By Professor Shane White, Chair, Faculty Welfare Committee

 

Maintenance of the UC Retirement Plan (UCRP) is critically important to the UC Faculty, Staff, and to the University itself. Unlike many peer institutions, UC provides a defined benefit plan. This retirement plan rewards employees for long service, allows them to retire with relative security at an appropriate age, and is relatively tax-efficient. This plan also assists the university in attracting outstanding new employees, retaining employees during their most productive years, and in facilitating appropriate retirement and renewal.

            Until 1991, contributions were made by both the university and the individual employee. In 1991 the plan had accumulated substantially more assets than liabilities and payments to the plan were temporarily suspended. This situation was created by a strong long bull market and by employee demographics. However, current actuarial projections indicate that plan liabilities will soon begin to approach and exceed the plan assets. Therefore, plan contributions will have to be re-initiated.
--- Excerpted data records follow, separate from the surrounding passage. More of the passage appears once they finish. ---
/-! ### Services -/

theorem keeps_admitJoiner {s t : State} (h : Keeps s t) (x1) (x2) : Keeps s (State.admitJoiner t x1 x2) := by
  unfold State.admitJoiner
  split; with_reducible (apply keeps_send; assumption); split; with_reducible (apply keeps_send; assumption); split
  with_reducible (apply keeps_send; assumption); (dsimp +zetaDelta only; split); with_reducible (apply keeps_send; assumption); split
  with_reducible (apply Keeps.put; apply keeps_dropChange; assumption; exact Nat.le_refl _; apply Keeps.foldl; apply keeps_beginChange)
  with_reducible (apply keeps_dropChange; assumption); (with_reducible intro; with_reducible intros; try beta_reduce; try lift_lets)
  with_reducible (apply keeps_send; assumption)
theorem keeps_endOwnChange {s t : State} (h : Keeps s t) (x1) (x2) : Keeps s (State.endOwnChange t x1 x2) := by
  unfold State.endOwnChange
  with_reducible (apply Keeps.foldl; assumption); (with_reducible intro; with_reducible intros; try beta_reduce; try lift_lets)
  (with_reducible intro; with_reducible intros; try beta_reduce; try lift_lets); split
  with_reducible (apply keeps_endCmd; apply keeps_dropChange; assumption; apply keeps_dropChange; assumption)
theorem keeps_compareHash {s t : State} (h : Keeps s t) (x1) (x2) (x3) : Keeps s (State.compareHash t x1 x2 x3) := by
  unfold State.compareHash
  (dsimp +zetaDelta only; split); with_reducible apply keeps_endOwnChange; lift_lets
  with_reducible (apply Keeps.put; assumption; exact Nat.le_refl _; apply Keeps.put; assumption; exact Nat.le_refl _)
theorem keeps_takeBoundary {s t : State} (h : Keeps s t) (x1) (x2) : Keeps s (State.takeBoundary t x1 x2) := by
  unfold State.takeBoundary
  with_reducible (apply Keeps.put; assumption; exact Nat.le_refl _)
theorem keeps_takeChange {s t : State} (h : Keeps s t) (x1) (x2) (x3) (x4) (x5) : Keeps s (State.takeChange t x1 x2 x3 x4 x5) := by
  unfold State.takeChange
  split; with_reducible assumption; split; with_reducible (assumption; apply keeps_tellJob; apply keeps_noteChange; assumption)
theorem keeps_takeChanged {s t : State} (h : Keeps s t) (x1) (x2) : Keeps s (State.takeChanged t x1 x2) := by
  unfold State.takeChanged
  with_reducible (apply Keeps.foldl; assumption); (with_reducible intro; with_reducible intros; try beta_reduce; try lift_lets)
  (with_reducible intro; with_reducible intros; try beta_reduce; try lift_lets); split
  with_reducible (apply keeps_enterFencing; apply keeps_applyChange; assumption; apply keeps_applyChange; assumption)
theorem keeps_takeAdmitted {s t : State} (h : Keeps s t) (x1) (x2) (x3) (x4) (x5) (x6) (x7) (x8) : Keeps s (State.takeAdmitted t x1 x2 x3 x4 x5 x6 x7 x8) := by
  unfold State.takeAdmitted
  repeat' first
    | with_reducible assumption | exact Nat.le_refl _ | exact Nat.le_succ _ | with_reducible apply keeps_endOwnChange
    | (with_reducible apply Keeps.put; with_reducible assumption) | (with_reducible apply Keeps.putCtxs; with_reducible assumption)
    | (with_reducible apply Keeps.put; first | with_reducible apply keeps_endOwnChange)
    | (intro x hx; (try dsimp only); (repeat' split) <;> first | exact hx | decide) | split
    | ((try lift_lets); intro z; refine Keeps.named (s := s) (z := z) ?_ ?_; (try subst z); rotate_left; intro hz; clear_value z)
    | ((try lift_lets); intro z; (have _ : z = t.free := by subst z; rfl); subst z) | ((try lift_lets); intro z; clear_value z)
    | (with_reducible intro; with_reducible intros; try beta_reduce) | dsimp only
theorem keeps_takeFailed {s t : State} (h : Keeps s t) (x1) : Keeps s (State.takeFailed t x1) := by
  exact keeps_afterFailure (keeps_noteFailed (keeps_killAffected (keeps_memberLost h ..) ..) ..)
theorem keeps_takeIntercalate {s t : State} (h : Keeps s t) (x1) (x2) (x3) (x4) (x5) : Keeps s (State.takeIntercalate t x1 x2 x3 x4 x5) := by
  unfold State.takeIntercalate
  split; with_reducible assumption; (dsimp +zetaDelta only; split)
  with_reducible (apply Keeps.put; assumption; exact Nat.le_refl _; apply keeps_packet); lift_lets
  with_reducible (apply Keeps.put; assumption; exact Nat.le_refl _)
theorem keeps_takeInstalled {s t : State} (h : Keeps s t) (x1) (x2) (x3) : Keeps s (State.takeInstalled t x1 x2 x3) := by
  unfold State.takeInstalled
  with_reducible apply keeps_retryWeights; lift_lets; (with_reducible intro; with_reducible intros; try beta_reduce; try lift_lets)
  with_reducible (apply Keeps.put; assumption; exact Nat.le_refl _)
theorem keeps_service {s t : State} (h : Keeps s t) (x1) (x2) : Keeps s (State.service t x1 x2) := by
  unfold State.service
  repeat' first
    | with_reducible assumption | exact Nat.le_refl _ | exact Nat.le_succ _ | with_reducible apply keeps_takeBoundary
    | with_reducible apply keeps_takeChange | with_reducible apply keeps_takeChanged | with_reducible apply keeps_takeAdmitted
    | with_reducible apply keeps_endOwnChange | with_reducible apply keeps_takeFailed | with_reducible apply keeps_takeIntercalate
    | with_reducible apply keeps_takeInstalled | with_reducible apply keeps_admitJoiner | with_reducible apply keeps_compareHash
    | with_reducible apply keeps_resumeChanges | (with_reducible apply Keeps.put; with_reducible assumption)
    | (with_reducible apply Keeps.putCtxs; with_reducible assumption)
    | (with_reducible apply Keeps.put; first | with_reducible apply keeps_takeBoundary | with_reducible apply keeps_takeChange | with_reducible apply keeps_takeChanged | with_reducible apply keeps_takeAdmitted | with_reducible apply keeps_endOwnChange | with_reducible apply keeps_takeFailed | with_reducible apply keeps_takeIntercalate | with_reducible apply keeps_takeInstalled | with_reducible apply keeps_admitJoiner | with_reducible apply keeps_compareHash | with_reducible apply keeps_resumeChanges)
    | (intro x hx; (try dsimp only); (repeat' split) <;> first | exact hx | decide) | split
    | ((try lift_lets); intro z; refine Keeps.named (s := s) (z := z) ?_ ?_; (try subst z); rotate_left; intro hz; clear_value z)
    | ((try lift_lets); intro z; (have _ : z = t.free := by subst z; rfl); subst z) | ((try lift_lets); intro z; clear_value z)
    | (with_reducible intro; with_reducible intros; try beta_reduce) | dsimp only
theorem keeps_execFabService {s t : State} (h : Keeps s t) (x1) (x2) : KeepsX s (execFabService x1 x2 t) := by
  unfold execFabService
  repeat' first
    | with_reducible assumption | exact KeepsX.refused | exact KeepsX.fault | with_reducible apply KeepsP.mk | with_reducible apply KeepsX.next
    | (with_reducible apply KeepsP.fst; with_reducible apply keeps_arrive) | with_reducible apply keeps_arrive | with_reducible apply keeps_served
    | with_reducible apply keeps_service | split
    | ((try lift_lets); intro z; refine Keeps.named (s := s) (z := z) ?_ ?_; (try subst z); rotate_left; intro hz; clear_value z)
    | ((try lift_lets); intro z; refine KeepsP.named (s := s) (z := z) ?_ ?_; (try subst z); rotate_left; intro hz; clear_value z)
    | (with_reducible apply KeepsP.fst; with_reducible apply KeepsP.mk) | (with_reducible apply KeepsP.fst; with_reducible assumption)
    | ((try lift_lets); intro z; clear_value z) | (with_reducible intro; with_reducible intros; try beta_reduce)
    | (refine KeepsP.elim (by with_reducible assumption) ?_) | dsimp only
            Consequently, the UC Regents recently voted that both UC and its employees will begin making regular contributions to the UC Retirement Plan in July 2007, conditional upon funding, the budgetary process, and collective bargaining agreements. Throughout this ongoing planning process the UC faculty has been represented by the UC Academic Senate, primarily by the University Committee on Faculty Welfare (UCFW) and by the UCFW’s Task Force on Investment and Retirement (TFIR), at the University of California Office of the President (UCOP).

            The actuarial cost of retirement benefits that UC employees accrue for every year of service is estimated to be 16% of their covered compensation. Until 1991, UC employees contributed 2% of their pay up to the Social Security wage base and 4% above the Social Security wage base, with UC paying the remainder. Since 1991, employee contributions have been redirected to individual Direct Contribution (DC) plans.

            It is expected that in July 2007 these existing contributions will no longer be redirected to the DC plan, but will be returned to UCRP, and will be matched by an equal contribution by UC.  Employee take-home pay will not be reduced, but the total value of fringe benefits will be decreased. Over time, it is anticipated that the sum of UC and employee contributions to UCRP will gradually ramp up to cover the full 16% cost of benefit accrual. 

            Although UC faculty pay lags behind that of peer institutions, the outstanding UC benefit package makes up most of the difference in total remuneration. Therefore, the Academic Senate has strenuously advocated that if benefits are to be reduced, or if additional employee contributions are to be required, then equivalent additional cash compensation must be provided. Furthermore, additional salary increases will be needed to maintain parity with peer institutions. Recognizing the salary lag, the Regents in 2005 committed themselves to the goal of raising UC salaries to levels paid by our peer institutions over the next ten years. During this period, while contributions to UCRP will be rising, the Regents hope to have a series of catch-up pay increases.

            The Academic Senate will continue to engage the UCOP on the eventual balance of UCRP cost-sharing with employees and the provision of a competitive total remuneration package.